(Collected data entries)
● ● ● ●
-- ==== Sys2Proof/Laws/Ops.lean ====
section
/-! SUPPORT. One specification lemma for each shared operation over the registers, the flag and the sequencer; every
meaning's result; and what `exec` can do at all. -/

namespace Sys2Proof.Machine

/-! ### Addresses and channels -/

theorem validAddr_iff (a : Byte) : validAddr a = true ↔ a.toNat < Config.N := by simp [validAddr]

theorem analogAddress_zero : analogAddress 0 = some 1 := by decide

theorem analogAddress_one : analogAddress 1 = some 2 := by decide

theorem analogAddress_of_le {c : Byte} (h : 2 ≤ c.toNat) : analogAddress c = none :=
  if_neg (Nat.not_lt.mpr h)

/-- A channel selects address 1 or 2 or nothing, never the active address (R104). -/
theorem analogAddress_cases (c : Byte) :
    (c = 0 ∧ analogAddress c = some Config.analog0Addr) ∨ (c = 1 ∧ analogAddress c = some Config.analog1Addr) ∨
      (2 ≤ c.toNat ∧ analogAddress c = none) := by
  by_cases h : 2 ≤ c.toNat
  · exact .inr (.inr ⟨h, analogAddress_of_le h⟩)
  · have hc : c = 0 ∨ c = 1 := by bv_omega
    rcases hc with rfl | rfl
    · exact .inl ⟨rfl, rfl⟩
    · exact .inr (.inl ⟨rfl, rfl⟩)

/-! ### `MemRead` and `MemWrite` -/

theorem memRead_of_lt {a : Byte} {s : State} (h : a.toNat < Config.N) : memRead a s = s.x[a.toNat] := by
  simp only [memRead, dif_pos h]

theorem memRead_of_le {a : Byte} {s : State} (h : Config.N ≤ a.toNat) : memRead a s = Config.oorRead := by
  simp only [memRead, dif_neg (Nat.not_lt.mpr h)]

/-- `MemRead` reads the bank and nothing else. -/
theorem memRead_congr {s t : State} (h : t.x = s.x) (a : Byte) : memRead a t = memRead a s := by
  simp [memRead, h]

theorem memWrite_of_lt {a v : Byte} {s : State} (h : a.toNat < Config.N) :
    memWrite a v s = { s with x := s.x.set a.toNat v h, notify := notifyAfterWrite a s.notify } := by
  simp only [memWrite, dif_pos h]

theorem memWrite_of_le {a v : Byte} {s : State} (h : Config.N ≤ a.toNat) : memWrite a v s = s := by
  simp only [memWrite, dif_neg (Nat.not_lt.mpr h)]

/-- Read after write: the value at the written address, the old value everywhere else, the sentinel out of range
(R44, R45, R109). -/
theorem memRead_memWrite (a b v : Byte) (s : State) :
    memRead b (memWrite a v s) = if b = a ∧ a.toNat < Config.N then v else memRead b s := by
  by_cases ha : a.toNat < Config.N
  · rw [memWrite_of_lt ha]
    by_cases hb : b.toNat < Config.N
    · rw [memRead_of_lt hb, memRead_of_lt hb]
      by_cases hab : b = a
      · subst hab; simp [hb]
      · have hne : a.toNat ≠ b.toNat := fun h => hab (BitVec.eq_of_toNat_eq h.symm)
        simp [hab, hne]
    · have hab : b ≠ a := fun h => hb (h ▸ ha)
      rw [memRead_of_le (Nat.not_lt.mp hb), memRead_of_le (Nat.not_lt.mp hb), if_neg (fun h => hab h.1)]
  · rw [memWrite_of_le (Nat.not_lt.mp ha), if_neg (fun h => ha h.2)]

/-- The flag after `MemWrite`: set at the active address, else kept (R45, R136). -/
theorem memWrite_notify (a v : Byte) (s : State) :
    (memWrite a v s).notify = if a = Config.activeAddr then true else s.notify := by
  by_cases ha : a.toNat < Config.N
  · rw [memWrite_of_lt ha]; rfl
  · rw [memWrite_of_le (Nat.not_lt.mp ha)]
    have hne : a ≠ Config.activeAddr := by rintro rfl; exact ha (by decide)
    rw [if_neg hne]

/-- Two states with the same bank and flag have the same bank and flag after the same `MemWrite`. -/
theorem memWrite_congr {s t : State} (hx : t.x = s.x) (hn : t.notify = s.notify) (a v : Byte) :
    (memWrite a v t).x = (memWrite a v s).x ∧ (memWrite a v t).notify = (memWrite a v s).notify := by
  refine ⟨?_, by simp [memWrite_notify, hn]⟩
  by_cases ha : a.toNat < Config.N
  · rw [memWrite_of_lt ha, memWrite_of_lt ha]; simp [hx]
  · rw [memWrite_of_le (Nat.not_lt.mp ha), memWrite_of_le (Nat.not_lt.mp ha), hx]

/-! ### The sequencer -/

/-- In AwaitingAddress a byte is latched; in AwaitingData it is written and the pair closed (R120). -/
theorem receiveByte_cases (b : Byte) (s : State) :
    (s.seq = .awaitingAddress ∧ receiveByte b s = latchAddress b s) ∨
      (∃ p, s.seq = .awaitingData p ∧ receiveByte b s = closePair (memWrite p b s)) := by
  cases h : s.awaitingData
  · exact .inl ⟨by simp [State.seq, h], by simp [receiveByte, h]⟩
  · exact .inr ⟨s.pendingAddress, by simp [State.seq, h], by simp [receiveByte, h]⟩

theorem receiveByte_seq (b : Byte) (s : State) : (receiveByte b s).seq = cursorAfterByte b s.seq := by
  rcases receiveByte_cases b s with ⟨hs, hr⟩ | ⟨p, hs, hr⟩ <;> simp [hs, hr, cursorAfterByte]

section receiveByte
variable (b : Byte) (s : State)
@[simp] theorem receiveByte_ports : (receiveByte b s).ports = s.ports := by unfold receiveByte; split <;> simp
@[simp] theorem receiveByte_inputs : (receiveByte b s).inputs = s.inputs := by unfold receiveByte; split <;> simp
@[simp] theorem receiveByte_gnt : (receiveByte b s).gnt = s.gnt := by unfold receiveByte; split <;> simp
@[simp] theorem receiveByte_resp : (receiveByte b s).resp = s.resp := by unfold receiveByte; split <;> simp
@[simp] theorem receiveByte_tick : (receiveByte b s).tick = s.tick := by unfold receiveByte; split <;> simp
@[simp] theorem receiveByte_serial : (receiveByte b s).serial = s.serial := by unfold receiveByte; split <;> simp
end receiveByte

/-! ### The meanings, as `exec` calls them -/

theorem exec_init (s : State) : exec .init s = .next (respond .none (initCore Config.initResetsCursor s)) := rfl

theorem exec_read (a : Byte) (s : State) : exec (.read a) s = .next (respond (.rdata (memRead a s)) s) := rfl

theorem exec_write (a v : Byte) (s : State) : exec (.write a v) s = .next (respond .none (memWrite a v s)) := rfl

theorem exec_setDigitalSnapshot (v : Byte) (s : State) :
    exec (.setDigitalSnapshot v) s = .next (respond .none (memWrite Config.digitalAddr v s)) := rfl

theorem exec_setAnalogChannel (c v : Byte) (s : State) :
    exec (.setAnalogChannel c v) s =
      .next (respond .none (((analogAddress c).map fun a => memWrite a v s).getD s)) := by
  cases h : analogAddress c <;> simp [exec, execSetAnalogChannel, h]

theorem exec_setActive (v : Byte) (s : State) :
    exec (.setActive v) s = .next (respond .none (memWrite Config.activeAddr v s)) := rfl

theorem exec_getAndAckChange (s : State) :
    exec .getAndAckChange s = .next (respond (ackResponse s) (ackFlag s)) := rfl

theorem exec_onByteReceived (b : Byte) (s : State) :
    exec (.onByteReceived b) s = .next (respond .none (receiveByte b s)) := rfl

theorem exec_pair (a v : Byte) (s : State) :
    exec (.pair a v) s = .next (respond .none (receiveByte v (receiveByte a s))) := rfl

end Sys2Proof.Machine
end

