-- ==== Sys2Proof/Tests/Slice0.lean ====
section
/-! SUPPORT. Small tests. Expected results are the vectors of 95_test_vectors.md (named at each group) or computed by hand
from the rules; then one witness for the hypotheses of every statement that has any. -/

namespace Sys2Proof.Tests

open Sys2Proof.Machine

/-- A state of the CORE, `x=[x0,x1,x2,x3] n=<notify> seq=<q>`, nothing presented. -/
def st (x0 x1 x2 x3 : Byte) (n : Bool) (q : Seq) : State :=
  { State.reset with
    x := #v[x0, x1, x2, x3], notify := n
    awaitingData := match q with
      | .awaitingAddress => false
      | .awaitingData _ => true
    pendingAddress := match q with
      | .awaitingAddress => 0
      | .awaitingData p => p }

/-- The next state, if there is one. -/
def nextOf (o : Host.Outcome State Fault Refusal) : Option State :=
  match o with
  | .next t => some t
  | .fault _ => none
  | .refused _ => none

/-- What a vector shows of a state: registers, flag, cursor, response. -/
def view (o : Host.Outcome State Fault Refusal) : Option (List Byte × Bool × Seq × Response) :=
  (nextOf o).map fun t => (t.x.toList, t.notify, t.seq, t.resp)

/-! ### Decoding, family encoding E1 to E15 and the pairs: words written out from R73, R78, R79 -/

theorem test_decode_E1 : decodeTableWord 24 0b0000000000000000000 = some .init := by decide
theorem test_decode_E2 : decodeTableWord 24 0b0001111111111111111 = some .init := by decide
theorem test_decode_E3 : decodeTableWord 24 0b0010000001100000000 = some (.read 3) := by decide
theorem test_decode_E4 : decodeTableWord 24 0b0010000001110101011 = some (.read 3) := by decide
theorem test_decode_E5 : decodeTableWord 24 0b0100000001101000010 = some (.write 3 0x42) := by decide
theorem test_decode_E6 : decodeTableWord 24 0b0101111111100000000 = some (.write 0xFF 0) := by decide
theorem test_decode_E7 : decodeTableWord 24 0b0110000000011110000 = some (.setDigitalSnapshot 0xF0) := by decide
theorem test_decode_E8 : decodeTableWord 24 0b0111010101011110000 = some (.setDigitalSnapshot 0xF0) := by decide
theorem test_decode_E9 : decodeTableWord 24 0b1000000000100110100 = some (.setAnalogChannel 1 0x34) := by decide
theorem test_decode_E10 : decodeTableWord 24 0b1000000001010011001 = some (.setAnalogChannel 2 0x99) := by decide
theorem test_decode_E11 : decodeTableWord 24 0b1010000000000100000 = some (.setActive 0x20) := by decide
theorem test_decode_E12 : decodeTableWord 24 0b1100000000000000000 = some .getAndAckChange := by decide
theorem test_decode_E13 : decodeTableWord 24 0b1110000000000000011 = some (.onByteReceived 3) := by decide
theorem test_decode_E14 : decodeTableWord 24 0b1111111111100000000 = some (.onByteReceived 0) := by decide
theorem test_decode_E15 : decodeTableWord 24 0b1111111111111111111 = some (.onByteReceived 0xFF) := by decide
theorem test_decode_pair : decodeTableWord 16 0b0000001101000010 = some (.pair 3 0x42) := by decide
theorem test_decode_pair_out_of_range : decodeTableWord 16 0b0000010000000000 = some (.pair 4 0) := by decide

/-! ### What is no word, and what is on the wrong port, is refused (WellFormed) -/

theorem test_command_word_over_19_bits : Format.cmd.fits 0x80000 = false := by decide
theorem test_command_word_over_19_bits_rejected :
    decodeNumber 24 0x80000 = .error .wordTooWide := by rfl
theorem test_pair_over_16_bits : Format.pair.fits 0x10000 = false := by decide
theorem test_pair_over_16_bits_rejected : decodeNumber 16 0x10000 = .error .wordTooWide := by rfl
theorem test_no_format_of_8_bits : decodeNumber 8 0 = .error .noSuchFormat := by rfl
theorem test_write_is_not_carried_by_read_port : Port.carries .rd (.write 3 0x42) = false := by decide
theorem test_every_operand_is_legal : (Instr.setAnalogChannel 0xFF 0x99).wf = true := by decide
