/-- INC and DEC: one read of EA and one write there of the byte one up or down modulo 256, Z and N from
it, no other register. INX, INY, DEX and DEY: the register modulo 256, Z and N from it, nothing else
(R149 to R154). -/
def Obligations.IncrementsAndDecrements : Prop :=
  ∀ (s : State) (m : MemOperand),
    (∃ v u t, Modified s m v (BitVec.ofNat 8 (v.toNat + 1)) u ∧ exec (.inc m) s = .next t
        ∧ t = { u with cpu := { u.cpu with p := t.cpu.p } }
        ∧ ZnFrom s.cpu.p t.cpu.p (BitVec.ofNat 8 (v.toNat + 1)))
      ∧ (∃ v u t, Modified s m v (BitVec.ofNat 8 (v.toNat + 255)) u ∧ exec (.dec m) s = .next t
        ∧ t = { u with cpu := { u.cpu with p := t.cpu.p } }
        ∧ ZnFrom s.cpu.p t.cpu.p (BitVec.ofNat 8 (v.toNat + 255)))
      ∧ (∃ t, exec .inx s = .next t
        ∧ t = { s with cpu := { s.cpu with x := BitVec.ofNat 8 (s.cpu.x.toNat + 1), p := t.cpu.p } }
        ∧ ZnFrom s.cpu.p t.cpu.p t.cpu.x)
      ∧ (∃ t, exec .iny s = .next t
        ∧ t = { s with cpu := { s.cpu with y := BitVec.ofNat 8 (s.cpu.y.toNat + 1), p := t.cpu.p } }
        ∧ ZnFrom s.cpu.p t.cpu.p t.cpu.y)
      ∧ (∃ t, exec .dex s = .next t
        ∧ t = { s with cpu := { s.cpu with x := BitVec.ofNat 8 (s.cpu.x.toNat + 255), p := t.cpu.p } }
        ∧ ZnFrom s.cpu.p t.cpu.p t.cpu.x)
      ∧ (∃ t, exec .dey s = .next t
        ∧ t = { s with cpu := { s.cpu with y := BitVec.ofNat 8 (s.cpu.y.toNat + 255), p := t.cpu.p } }
        ∧ ZnFrom s.cpu.p t.cpu.p t.cpu.y)

/-- The accumulator forms of the shifts: the bits move one place, the bit shifted out goes to C, the
rotates bring the old C in, Z and N from the result (spec/42_shift_rotate.md R160 to R163). -/
def Obligations.AccumulatorShifts : Prop :=
  ∀ s : State,
    let c := getFlag s.cpu.p .c
    (∃ t, exec (.asl .acc) s = .next t
        ∧ t = { s with cpu := { s.cpu with a := t.cpu.a, p := t.cpu.p } }
        ∧ t.cpu.a.toNat = 2 * s.cpu.a.toNat % 256
        ∧ StatusAfter s.cpu.p t.cpu.p (some (s.cpu.a.getLsbD 7)) (some (decide (t.cpu.a = 0)))
            none none none (some (t.cpu.a.getLsbD 7)))
      ∧ (∃ t, exec (.lsr .acc) s = .next t
        ∧ t = { s with cpu := { s.cpu with a := t.cpu.a, p := t.cpu.p } }
        ∧ t.cpu.a.toNat = s.cpu.a.toNat / 2
        ∧ StatusAfter s.cpu.p t.cpu.p (some (s.cpu.a.getLsbD 0)) (some (decide (t.cpu.a = 0)))
            none none none (some false))
      ∧ (∃ t, exec (.rol .acc) s = .next t
        ∧ t = { s with cpu := { s.cpu with a := t.cpu.a, p := t.cpu.p } }
        ∧ t.cpu.a.toNat = (2 * s.cpu.a.toNat + c.toNat) % 256
        ∧ StatusAfter s.cpu.p t.cpu.p (some (s.cpu.a.getLsbD 7)) (some (decide (t.cpu.a = 0)))
            none none none (some (t.cpu.a.getLsbD 7)))
      ∧ (∃ t, exec (.ror .acc) s = .next t
        ∧ t = { s with cpu := { s.cpu with a := t.cpu.a, p := t.cpu.p } }
        ∧ t.cpu.a.toNat = s.cpu.a.toNat / 2 + 128 * c.toNat
        ∧ StatusAfter s.cpu.p t.cpu.p (some (s.cpu.a.getLsbD 0)) (some (decide (t.cpu.a = 0)))
            none none none (some c))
● ● ● ●
WHAT YOU SHOULD DO |
Could you set down, exactly as written, the lines above between the one holding "by_cases hab : b = a" and the one holding "exact .inr ⟨s.pendingAddress, by", inclusive, and nothing more?

REPLY |
      by_cases hab : b = a
      · subst hab; simp [hb]
      · have hne : a.toNat ≠ b.toNat := fun h => hab (BitVec.eq_of_toNat_eq h.symm)
        simp [hab, hne]
    · have hab : b ≠ a := fun h => hb (h ▸ ha)
      rw [memRead_of_le (Nat.not_lt.mp hb), memRead_of_le (Nat.not_lt.mp hb), if_neg (fun h => hab h.1)]
  · rw [memWrite_of_le (Nat.not_lt.mp ha), if_neg (fun h => ha h.2)]

/-- The flag after `MemWrite`: set at the active address, else kept (R45, R136). -/
theorem memWrite_notify (a v : Byte) (s : State) :
    (memWrite a v s).notify = if a = Config.activeAddr then true else s.notify := by
  by_cases ha : a.toNat < Config.N
  · rw [memWrite_of_lt ha]; rfl
  · rw [memWrite_of_le (Nat.not_lt.mp ha)]
    have hne : a ≠ Config.activeAddr := by rintro rfl; exact ha (by decide)
    rw [if_neg hne]

/-- Two states with the same bank and flag have the same bank and flag after the same `MemWrite`. -/
theorem memWrite_congr {s t : State} (hx : t.x = s.x) (hn : t.notify = s.notify) (a v : Byte) :
    (memWrite a v t).x = (memWrite a v s).x ∧ (memWrite a v t).notify = (memWrite a v s).notify := by
  refine ⟨?_, by simp [memWrite_notify, hn]⟩
  by_cases ha : a.toNat < Config.N
  · rw [memWrite_of_lt ha, memWrite_of_lt ha]; simp [hx]
  · rw [memWrite_of_le (Nat.not_lt.mp ha), memWrite_of_le (Nat.not_lt.mp ha), hx]

/-! ### The sequencer -/

/-- In AwaitingAddress a byte is latched; in AwaitingData it is written and the pair closed (R120). -/
theorem receiveByte_cases (b : Byte) (s : State) :
    (s.seq = .awaitingAddress ∧ receiveByte b s = latchAddress b s) ∨
      (∃ p, s.seq = .awaitingData p ∧ receiveByte b s = closePair (memWrite p b s)) := by
  cases h : s.awaitingData
  · exact .inl ⟨by simp [State.seq, h], by simp [receiveByte, h]⟩
  · exact .inr ⟨s.pendingAddress, by simp [State.seq, h], by simp [receiveByte, h]⟩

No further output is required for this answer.